DATA EXCERPTS -
-- ==== Sys2Proof/Syntax.lean ====
section
/-! DEFINITION. The commands of the part: one constructor of Instr for each row of spec/opcode_table.json, with
the data the command carries. -/

namespace Sys2Proof

/-- A control port (00_scope.md section 1; R179). -/
inductive Port where
  | A | B | C
deriving DecidableEq, Repr

/-- The alarm kinds, in the order of the table of R134, which is the order of their codes (R190). -/
inductive AlarmKind where
  | silence | over | clip | linkLost | linkOverrun | linkMismatch | engineLate
  | cueLate | cueBlocked | cueMark | draftExpired | relayFault | libraryCorrupt | libraryDone
deriving DecidableEq, Repr

/-- The scope of an alarm identity: a screen, or the part as a whole (R134). -/
inductive Scope where
  | screen (n : Fin 8)
  | device
deriving DecidableEq, Repr

/-- An alarm identity: kind, scope and index (R134). -/
structure AlarmId where
  kind  : AlarmKind
  scope : Scope
  index : Nat
deriving DecidableEq, Repr

/-- What a LINE cue or a DRIVE_LINE asks of a cue line, as the frame gives it (R165, R191): a level byte, a
pulse length, or a mode byte that is no code of the table. -/
inductive RawDrive where
  | level (value : Nat)
  | pulse (length : Nat)
  | other (mode : Nat)
deriving DecidableEq, Repr

/-- The action and arguments an ADD_CUE frame gives (R152, R191), before they are checked. -/
inductive RawAction where
  | relay (expander mask values : Nat)
  | line (line : Nat) (drive : RawDrive)
  | fade (level length : Nat)
  | mute
  | unmute
  | format (mode : Nat)
  | eqSelect (slot : Nat)
  | mark
  | other (kind : Nat)
deriving DecidableEq, Repr

/-- The commands. The first group are the part's own events and the events on its pins; the requests follow,
each with the port that sent it and its arguments as numbers in the order and codes of the catalogue (R191),
so that an argument outside its range can be written and is refused by its rule. -/
inductive Instr where
  -- resets and the house clock
  | powerOnReset
  | lineReset
  /-- The arguments say whether the chip select of port A, B, C is low across the release (R186). -/
  | resetLineRelease (lowA lowB lowC : Bool)
  /-- `backup`: the backup period this house period completes, left and right of each frame (R20).
  `clockLow`: whether the relay clock, released by the master, is held low at this boundary (R174). -/
  | housePeriodBoundary (backup : Vector (PinSample × PinSample) 48) (clockLow : Bool)
  | acquisitionTimeout (n : Fin 8)
  | offQuietTimeout (n : Fin 8)
  | draftExpiry (n : Fin 8)
  | pulseRelease (line : Fin 8)
  | stretchTimeout
  | clockHoldEnd
  -- the memory bus and the library engine
  | prechargeDone
  | initRefreshDone
  | modeSetDone
  | refreshIntervalExpiry
  | memoryBusGrant
  | refreshComplete
  | ringTransferComplete
  /-- `requestFirst`: of the request for the next burst and the freeing of the bus, the request is taken
  first (R107). -/
  | libraryBurstComplete (requestFirst : Bool)
  | libraryEntryStart
  -- links and periods
  /-- The bytes the link's stream brings to the searching receiver, up to and including the channel count of the
  packet whose sync word it finds: bytes passed over, sync word, screen tag, four position bytes, channel count
  (R22, R188). -/
  | syncWordFound (n : Fin 8) (bytes : List Byte)
  /-- The remaining bytes of the packet in progress: content flags, samples, check value (R22, R188). -/
  | packetArrival (n : Fin 8) (rest : List Byte)
  | linkStateReport (n : Fin 8)
  | periodStart
  | linkLoss (n : Fin 8)
  | periodEnd
  | sectionStageComplete (c : Fin 16)
  -- reports on their way between blocks
  | causeAddition (id : AlarmId)
  | causeRemoval (id : AlarmId)
  | alarmRaise (id : AlarmId)
  | alarmAbsence (id : AlarmId)
  | cueHold (n : Fin 8)
  | positionAdvance (n : Fin 8)
  | loadOutcomeReport (n : Fin 8)
  -- the relay bus
  | relayTransactionStart
  /-- `dataLow`: the data line reads low, with the clock high, when the lines are tested (R172). -/
  | relayStartCondition (dataLow : Bool)
  | relayAddressByte (ack : Bool)
  | relayDataByte (ack : Bool)
  | relayReadAddress (ack : Bool)
  | relayReadByte (value : Byte)
  | relayStopCondition
  /-- `dataHigh`: what the data line reads after the pulse (R175). -/
  | recoveryPulse (dataHigh : Bool)
  -- frames and the request arbiter
  /-- The whole bytes counted between the fall and the rise of chip select (R180). -/
  | requestFrame (p : Port) (bytes : List Byte)
  | readFrame (p : Port)
  /-- `clocked`: the bytes clocked out after the kind byte (R182). -/
  | readFrameEnd (p : Port) (clocked : Nat)
  | requestArbiterGrant
  -- requests on the screen
  | screenOn (p : Port) (screen : Nat)
  | screenOff (p : Port) (screen : Nat)
  | forceFallback (p : Port) (screen : Nat)
  | resume (p : Port) (screen : Nat)
  | getScreen (p : Port) (screen : Nat)
  | getLink (p : Port) (screen : Nat)
  -- requests on the profile
  | setProfile (p : Port) (screen tag mode lt rt depth autoReturn : Nat)
  | setSource (p : Port) (screen channel selector link : Nat)
  | getProfile (p : Port) (screen : Nat)
  -- requests on the gain
  | setLevel (p : Port) (screen level length : Nat)
  | mute (p : Port) (screen : Nat)
  | unmute (p : Port) (screen : Nat)
  | setFaderLaw (p : Port) (entries : List Nat)
  | getFaderLaw (p : Port)
  -- requests on banks and drafts
  | openDraft (p : Port) (screen origin slot : Nat)
  | setSection (p : Port) (screen channel sec inUse : Nat) (b0 b1 b2 a1 a2 : Int)
  | setChannel (p : Port) (screen channel trim delay invert : Nat)
  | commit (p : Port) (screen : Nat)
  | abandon (p : Port) (screen : Nat)
  | getDraft (p : Port) (screen : Nat)
  | readBank (p : Port) (screen : Nat)
  -- requests on the library and the memory
  | saveLibrary (p : Port) (slot screen tag : Nat)
  | eraseSlot (p : Port) (slot : Nat)
  | getLibrary (p : Port)
  | getMemory (p : Port) (screen : Nat)
  -- requests on meters and watches
  | readMeters (p : Port) (screen : Nat)
  | setWatch (p : Port) (screen meter kind threshold hold action : Nat)
  | setMeterRelease (p : Port) (shift : Nat)
  -- requests on alarms
  | setSeverity (p : Port) (kind severity action : Nat)
  | setRoute (p : Port) (severity mask : Nat)
  | setSnapshotLevel (p : Port) (severity : Nat)
  | setLine (p : Port) (line mode threshold scopeMask follow : Nat)
  | clearLineLatch (p : Port) (line : Nat)
  | readActive (p : Port) (start : Nat)
  | ackAlarm (p : Port) (kind scope index : Nat)
  | readLog (p : Port) (start : Nat)
  | readSnapshot (p : Port) (screen : Nat)
  | releaseSnapshot (p : Port) (screen : Nat)
  -- requests on cues
  | addCue (p : Port) (screen id position lateLimit catchUp : Nat) (action : RawAction)
  | removeCue (p : Port) (screen id : Nat)
  | clearCues (p : Port) (screen : Nat)
  | listCues (p : Port) (screen start : Nat)
  | cueEnable (p : Port) (screen value : Nat)
  | driveLine (p : Port) (line : Nat) (drive : RawDrive)
  -- requests on the relay bus, and on the part
  | setExpander (p : Port) (expander present address width verify : Nat)
  | relayWrite (p : Port) (expander mask values : Nat)
  | getExpander (p : Port)
  | getStatus (p : Port)
  | resetPart (p : Port)
deriving DecidableEq, Repr

end Sys2Proof
end

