-- ==== Sys2Proof/Certificates/Slice0/Obligations.lean ====
section
/-! DEFINITION. The statements about the part. -/

open Sys2Proof Sys2Proof.Machine

/-! ### The machine -/

/-- One step runs the command at the front of the queue on the state with the queue's rest. -/
def Obligations.StepTakesTheFrontCommand : Prop :=
  ∀ (c : Instr) (rest : List Instr) (s : State),
    step { s with pending := c :: rest } = exec c { s with pending := rest }

/-- No command faults or is refused, and none touches the queue of commands, which is the model's own (log entry 12). -/
def Sys2Proof.Machine.CommandsAnswerNext : Prop :=
  ∀ (c : Instr) (s : State), ∃ t, exec c s = .next t ∧ t.pending = s.pending

/-- An event command whose occasion is absent (nothing of its kind on its way, on a bus or in the engine, or a count not
yet due) answers the state unchanged: the model's choice (log entry 4). -/
def Sys2Proof.Machine.EventsAwaitTheirOccasion : Prop :=
  ∀ (c : Instr) (s : State), Running s → NoOccasion c s → exec c s = .next s

/-- R186: while the reset line is held low nothing acts but the line and the supplies. -/
def Sys2Proof.Machine.HeldLineStopsEveryCommand : Prop :=
  ∀ (c : Instr) (s : State), s.system.lineHeld = true → actsOnHeldLine c = false → exec c s = .next s

/-- No command faults or is refused, an event without its occasion standing still (log entry 4), and none touches the
queue of commands, which is the model's own (log entry 12): both are the model's choices. While the reset line is
held low no command but those of the line and the supplies does anything (R186). -/
def Obligations.EveryCommandCompletes : Prop :=
  CommandsAnswerNext ∧ EventsAwaitTheirOccasion ∧ HeldLineStopsEveryCommand

/-- R1: the house period count is 0 after any reset, rises by 1 modulo 2^32 at each house period boundary, and moves
at no other command. The arbiter's grant may serve a RESET_PART. -/
def Obligations.HouseCountRisesAtBoundaries : Prop :=
  (∀ s, ∃ t, exec .powerOnReset s = .next t ∧ t.system.housePeriods = 0)
  ∧ (∀ s, ∃ t, exec .lineReset s = .next t ∧ t.system.housePeriods = 0)
  ∧ (∀ p s, Running s → ∃ t, exec (.resetPart p) s = .next t ∧ t.system.housePeriods = 0)
  ∧ (∀ b low s, Running s → ∃ t, exec (.housePeriodBoundary b low) s = .next t
      ∧ t.system.housePeriods = s.system.housePeriods + 1)
  ∧ ∀ c s t, exec c s = .next t → (∀ b low, c ≠ .housePeriodBoundary b low) →
      t.system.housePeriods = s.system.housePeriods
      ∨ t.system.housePeriods = 0
        ∧ (c = .powerOnReset ∨ c = .lineReset ∨ (∃ p, c = .resetPart p) ∨ c = .requestArbiterGrant)

/-! ### Resets (R2, R20, R21, R39, R68, R78, R116, R125, R149, R167, R179, R185 to R187) -/

/-- The two full resets and RESET_PART leave their reset values, for every record, list and counter of the part; the
model's state after reset is one of them. Where the chapters give no value it is the model's: the transfer buffer
(log entries 3 and 30), reports on their way (9), the block being sent at RESET_PART (18), the noted link (13), the
tag and check value of an EMPTY slot (29), and the frames in progress at the ports (25, 37). A relay transaction in
flight is abandoned with a STOP condition on the bus (R177), which the model shows beside the IDLE bus record (39). -/
def Obligations.ResetsLeaveResetValues : Prop :=
  (FullResetValues State.reset ∧ State.reset.pending = [] ∧ State.reset.system.lastReset = .powerOn
    ∧ State.reset.relay.abandoning = false)
  ∧ (∀ s, ∃ t, exec .powerOnReset s = .next t ∧ FullResetValues t ∧ t.pending = s.pending
      ∧ t.system.lastReset = .powerOn ∧ FlightAbandoned s.relay t.relay)
  ∧ (∀ s, ∃ t, exec .lineReset s = .next t ∧ FullResetValues t ∧ t.pending = s.pending
      ∧ t.system.lastReset = .line ∧ t.system.lineHeld = true ∧ FlightAbandoned s.relay t.relay)
  ∧ ∀ p s, Running s → ∃ t, exec (.resetPart p) s = .next t ∧ ResetValues t ∧ t.pending = s.pending
      ∧ t.system.lastReset = .part ∧ FlightAbandoned s.relay t.relay
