@[simp] theorem joinRing_pending (t : RingTransfer) (s : State) :
    (joinRing t s).pending = s.pending := rfl
@[simp] theorem joinRing_system (t : RingTransfer) (s : State) :
    (joinRing t s).system = s.system := rfl
@[simp] theorem joinRing_screens (t : RingTransfer) (s : State) :
    (joinRing t s).screens = s.screens := rfl
@[simp] theorem joinRing_links (t : RingTransfer) (s : State) :
    (joinRing t s).links = s.links := rfl
@[simp] theorem joinRing_decoder (t : RingTransfer) (s : State) :
    (joinRing t s).decoder = s.decoder := rfl
@[simp] theorem joinRing_gain (t : RingTransfer) (s : State) :
    (joinRing t s).gain = s.gain := rfl
@[simp] theorem joinRing_bank (t : RingTransfer) (s : State) :
    (joinRing t s).bank = s.bank := rfl
@[simp] theorem joinRing_library (t : RingTransfer) (s : State) :
    (joinRing t s).library = s.library := rfl
@[simp] theorem joinRing_memory_ringList (t : RingTransfer) (s : State) :
    (joinRing t s).memory.ringList = s.memory.ringList ++ [t] := rfl
@[simp] theorem joinRing_memory_rings (t : RingTransfer) (s : State) :
    (joinRing t s).memory.rings = s.memory.rings := rfl
@[simp] theorem joinRing_memory_state (t : RingTransfer) (s : State) :
    (joinRing t s).memory.state = s.memory.state := rfl
@[simp] theorem joinRing_memory_step (t : RingTransfer) (s : State) :
    (joinRing t s).memory.step = s.memory.step := rfl
@[simp] theorem joinRing_memory_pending (t : RingTransfer) (s : State) :
    (joinRing t s).memory.pending = s.memory.pending := rfl
@[simp] theorem joinRing_memory_forced (t : RingTransfer) (s : State) :
    (joinRing t s).memory.forced = s.memory.forced := rfl
@[simp] theorem joinRing_memory_timerRunning (t : RingTransfer) (s : State) :
    (joinRing t s).memory.timerRunning = s.memory.timerRunning := rfl
@[simp] theorem joinRing_memory_bus (t : RingTransfer) (s : State) :
    (joinRing t s).memory.bus = s.memory.bus := rfl
@[simp] theorem joinRing_memory_libraryRequest (t : RingTransfer) (s : State) :
    (joinRing t s).memory.libraryRequest = s.memory.libraryRequest := rfl
@[simp] theorem joinRing_memory_sdram (t : RingTransfer) (s : State) :
    (joinRing t s).memory.sdram = s.memory.sdram := rfl
@[simp] theorem joinRing_engine (t : RingTransfer) (s : State) :
    (joinRing t s).engine = s.engine := rfl
@[simp] theorem joinRing_meter (t : RingTransfer) (s : State) :
    (joinRing t s).meter = s.meter := rfl
@[simp] theorem joinRing_alarm (t : RingTransfer) (s : State) :
    (joinRing t s).alarm = s.alarm := rfl
@[simp] theorem joinRing_cue (t : RingTransfer) (s : State) :
    (joinRing t s).cue = s.cue := rfl
@[simp] theorem joinRing_relay (t : RingTransfer) (s : State) :
    (joinRing t s).relay = s.relay := rfl
@[simp] theorem joinRing_port (t : RingTransfer) (s : State) :
    (joinRing t s).port = s.port := rfl
@[simp] theorem joinRing_mail (t : RingTransfer) (s : State) :
    (joinRing t s).mail = s.mail := rfl

@[simp] theorem askBurst_pending (slot : Fin 48) (k : Nat) (w : Bool) (s : State) :
    (askBurst slot k w s).pending = s.pending := rfl
@[simp] theorem askBurst_system (slot : Fin 48) (k : Nat) (w : Bool) (s : State) :
    (askBurst slot k w s).system = s.system := rfl
@[simp] theorem askBurst_screens (slot : Fin 48) (k : Nat) (w : Bool) (s : State) :
    (askBurst slot k w s).screens = s.screens := rfl
@[simp] theorem askBurst_links (slot : Fin 48) (k : Nat) (w : Bool) (s : State) :
    (askBurst slot k w s).links = s.links := rfl
@[simp] theorem askBurst_decoder (slot : Fin 48) (k : Nat) (w : Bool) (s : State) :
    (askBurst slot k w s).decoder = s.decoder := rfl
@[simp] theorem askBurst_gain (slot : Fin 48) (k : Nat) (w : Bool) (s : State) :
    (askBurst slot k w s).gain = s.gain := rfl
@[simp] theorem askBurst_bank (slot : Fin 48) (k : Nat) (w : Bool) (s : State) :
    (askBurst slot k w s).bank = s.bank := rfl
@[simp] theorem askBurst_library (slot : Fin 48) (k : Nat) (w : Bool) (s : State) :
    (askBurst slot k w s).library = s.library := rfl
@[simp] theorem askBurst_memory_libraryRequest (slot : Fin 48) (k : Nat) (w : Bool) (s : State) :
    (askBurst slot k w s).memory.libraryRequest = some { slot := slot, number := k, write := w } := rfl
@[simp] theorem askBurst_memory_rings (slot : Fin 48) (k : Nat) (w : Bool) (s : State) :
    (askBurst slot k w s).memory.rings = s.memory.rings := rfl
@[simp] theorem askBurst_memory_state (slot : Fin 48) (k : Nat) (w : Bool) (s : State) :
    (askBurst slot k w s).memory.state = s.memory.state := rfl
@[simp] theorem askBurst_memory_step (slot : Fin 48) (k : Nat) (w : Bool) (s : State) :
    (askBurst slot k w s).memory.step = s.memory.step := rfl
@[simp] theorem askBurst_memory_pending (slot : Fin 48) (k : Nat) (w : Bool) (s : State) :
    (askBurst slot k w s).memory.pending = s.memory.pending := rfl
@[simp] theorem askBurst_memory_forced (slot : Fin 48) (k : Nat) (w : Bool) (s : State) :
    (askBurst slot k w s).memory.forced = s.memory.forced := rfl
@[simp] theorem askBurst_memory_timerRunning (slot : Fin 48) (k : Nat) (w : Bool) (s : State) :
    (askBurst slot k w s).memory.timerRunning = s.memory.timerRunning := rfl
@[simp] theorem askBurst_memory_bus (slot : Fin 48) (k : Nat) (w : Bool) (s : State) :
    (askBurst slot k w s).memory.bus = s.memory.bus := rfl
@[simp] theorem askBurst_memory_ringList (slot : Fin 48) (k : Nat) (w : Bool) (s : State) :
    (askBurst slot k w s).memory.ringList = s.memory.ringList := rfl
@[simp] theorem askBurst_memory_sdram (slot : Fin 48) (k : Nat) (w : Bool) (s : State) :
    (askBurst slot k w s).memory.sdram = s.memory.sdram := rfl
@[simp] theorem askBurst_engine (slot : Fin 48) (k : Nat) (w : Bool) (s : State) :
    (askBurst slot k w s).engine = s.engine := rfl
@[simp] theorem askBurst_meter (slot : Fin 48) (k : Nat) (w : Bool) (s : State) :
    (askBurst slot k w s).meter = s.meter := rfl
@[simp] theorem askBurst_alarm (slot : Fin 48) (k : Nat) (w : Bool) (s : State) :
    (askBurst slot k w s).alarm = s.alarm := rfl
@[simp] theorem askBurst_cue (slot : Fin 48) (k : Nat) (w : Bool) (s : State) :
    (askBurst slot k w s).cue = s.cue := rfl
@[simp] theorem askBurst_relay (slot : Fin 48) (k : Nat) (w : Bool) (s : State) :
    (askBurst slot k w s).relay = s.relay := rfl
@[simp] theorem askBurst_port (slot : Fin 48) (k : Nat) (w : Bool) (s : State) :
    (askBurst slot k w s).port = s.port := rfl
@[simp] theorem askBurst_mail (slot : Fin 48) (k : Nat) (w : Bool) (s : State) :
    (askBurst slot k w s).mail = s.mail := rfl
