theorem lineModeOf_some_le {code : Nat} {m : LineMode} (h : lineModeOf code = some m) : code ≤ 2 := by
  rw [lineModeOf_eq_some_iff.mp h]
  cases m <;> decide

/-- The row of a kind is its code less 1, so a kind's code is one of 1..14. -/
theorem alarmKindCode_eq (k : AlarmKind) : alarmKindCode k = (kindRow k).val + 1 := by cases k <;> rfl

/-- The row of a severity is its code less 1, so a severity's code is one of 1..3. -/
theorem severityCode_eq (v : Severity) : severityCode v = (severityRow v).val + 1 := by cases v <;> rfl

theorem kindRow_eq_of_code {row : Fin 14} {k : AlarmKind} (h : row.val + 1 = alarmKindCode k) : kindRow k = row :=
  Fin.ext (Nat.succ_inj.mp ((alarmKindCode_eq k).symm.trans h.symm))

theorem severityRow_surjective (row : Fin 3) : ∃ v, severityRow v = row := by
  match row with
  | 0 => exact ⟨.notice, rfl⟩
  | 1 => exact ⟨.warning, rfl⟩
  | 2 => exact ⟨.critical, rfl⟩

theorem severityOf_eq_none {code : Nat} (h : code = 0 ∨ 3 < code) : severityOf code = none := by
  cases hv : severityOf code with
  | none => rfl
  | some v =>
    have hcode := (severityOf_eq_some_iff.mp hv).trans (severityCode_eq v)
    omega

theorem atOrAbove_iff (a b : Severity) : atOrAbove a b = true ↔ severityCode b ≤ severityCode a := by
  have hrank : ∀ v, severityCode v = severityRank v + 1 := fun v => by cases v <;> rfl
  rw [atOrAbove, decide_eq_true_eq, hrank, hrank, Nat.add_le_add_iff_right]

/-- The scope mask names the scope: screen n at weight 2^n and DEVICE at 2^8. -/
theorem scopeMask_getLsbD_iff (mask : Nat) (sc : Scope) :
    (BitVec.ofNat 9 mask).getLsbD (scopeBit sc) = true ↔
      (∃ n : Fin 8, sc = .screen n ∧ mask.testBit n.val = true) ∨ sc = .device ∧ mask.testBit 8 = true := by
  cases sc with
  | screen n =>
    have hn : n.val < 9 := by omega
    rw [scopeBit, BitVec.getLsbD_ofNat]
    simp only [hn, decide_true, Bool.true_and, Scope.screen.injEq, exists_eq_left', reduceCtorEq, false_and, or_false]
  | device =>
    rw [scopeBit, BitVec.getLsbD_ofNat]
    simp only [Nat.lt_add_one, decide_true, Bool.true_and, reduceCtorEq, false_and, exists_const, true_and, false_or]

theorem actionAllowed_iff (k : AlarmKind) (a : AlarmAction) : actionAllowed k a = true ↔ MapActionAllowed k a := by
  cases a with
  | none => simp [actionAllowed, MapActionAllowed]
  | fallback => simp [actionAllowed, MapActionAllowed]
  | holdCues => cases k <;> simp [actionAllowed, MapActionAllowed, isWatchKind, isDeviceKind]

/-! ### Alarm lines (R147, R148) -/

/-- A line's level does not depend on its latch, nor on anything else but the active set. -/
theorem lineLevel_congr {a b : AlarmHandler} {i : Fin 4} (hactive : b.active = a.active)
    (hline : { b.lines[i] with latch := a.lines[i].latch } = a.lines[i]) : lineLevel b i = lineLevel a i := by
  rw [lineLevel, lineLevel, hactive, ← hline]

theorem lineLevel_off {a : AlarmHandler} {i : Fin 4} (h : a.lines[i].mode = .off) : lineLevel a i = false := by
  rw [lineLevel, h]

theorem lineLevel_follow {a : AlarmHandler} {i : Fin 4} (h : a.lines[i].mode = .follow) :
    lineLevel a i = a.lines[i].follow := by
  rw [lineLevel, h]

theorem lineLevel_severity_iff {a : AlarmHandler} {i : Fin 4} (h : a.lines[i].mode = .severity) :
    lineLevel a i = true ↔ ∃ e ∈ a.active, e.acknowledged = false
      ∧ severityCode a.lines[i].threshold ≤ severityCode e.severity
      ∧ a.lines[i].scopes.getLsbD (scopeBit e.id.scope) = true := by
  simp only [lineLevel, h, List.any_eq_true, Bool.and_eq_true, Bool.not_eq_true', atOrAbove_iff, and_assoc]

theorem settleLatches_line (before after : AlarmHandler) (i : Fin 4) :
    (settleLatches before after).lines[i] =
      { after.lines[i] with latch := after.lines[i].latch || (!lineLevel before i && lineLevel after i) } :=
  getElem_mapWith after.lines _ i

/-- Setting the latches moves no line. -/
theorem lineLevel_settleLatches (before after : AlarmHandler) (i : Fin 4) :
    lineLevel (settleLatches before after) i = lineLevel after i :=
  lineLevel_congr rfl (by rw [settleLatches_line])

/-- A line whose level is as before keeps its record as it is. -/
theorem settleLatches_line_of_level {before after : AlarmHandler} {i : Fin 4}
    (h : lineLevel after i = lineLevel before i) : (settleLatches before after).lines[i] = after.lines[i] := by
  rw [settleLatches_line, h, Bool.not_and_self, Bool.or_false]

/-- A change that leaves the active set and the lines sets no latch. -/
theorem settleLatches_of_lines {before after : AlarmHandler} (hactive : after.active = before.active)
    (hlines : after.lines = before.lines) : settleLatches before after = after := by
  have hkept : (settleLatches before after).lines = after.lines :=
    Vector.ext fun i hi =>
      settleLatches_line_of_level (i := ⟨i, hi⟩) (lineLevel_congr hactive (by rw [hlines]))
  exact congrArg (fun ls => { after with lines := ls }) hkept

BRIEF -
Copy out, from the material above, each line where the word "record" is present.

OUTPUT FOR THIS EXERCISE -
/-- The two full resets and RESET_PART leave their reset values, for every record, list and counter of the part; the
flight is abandoned with a STOP condition on the bus (R177), which the model shows beside the IDLE bus record (39). -/
/-- A line whose level is as before keeps its record as it is. -/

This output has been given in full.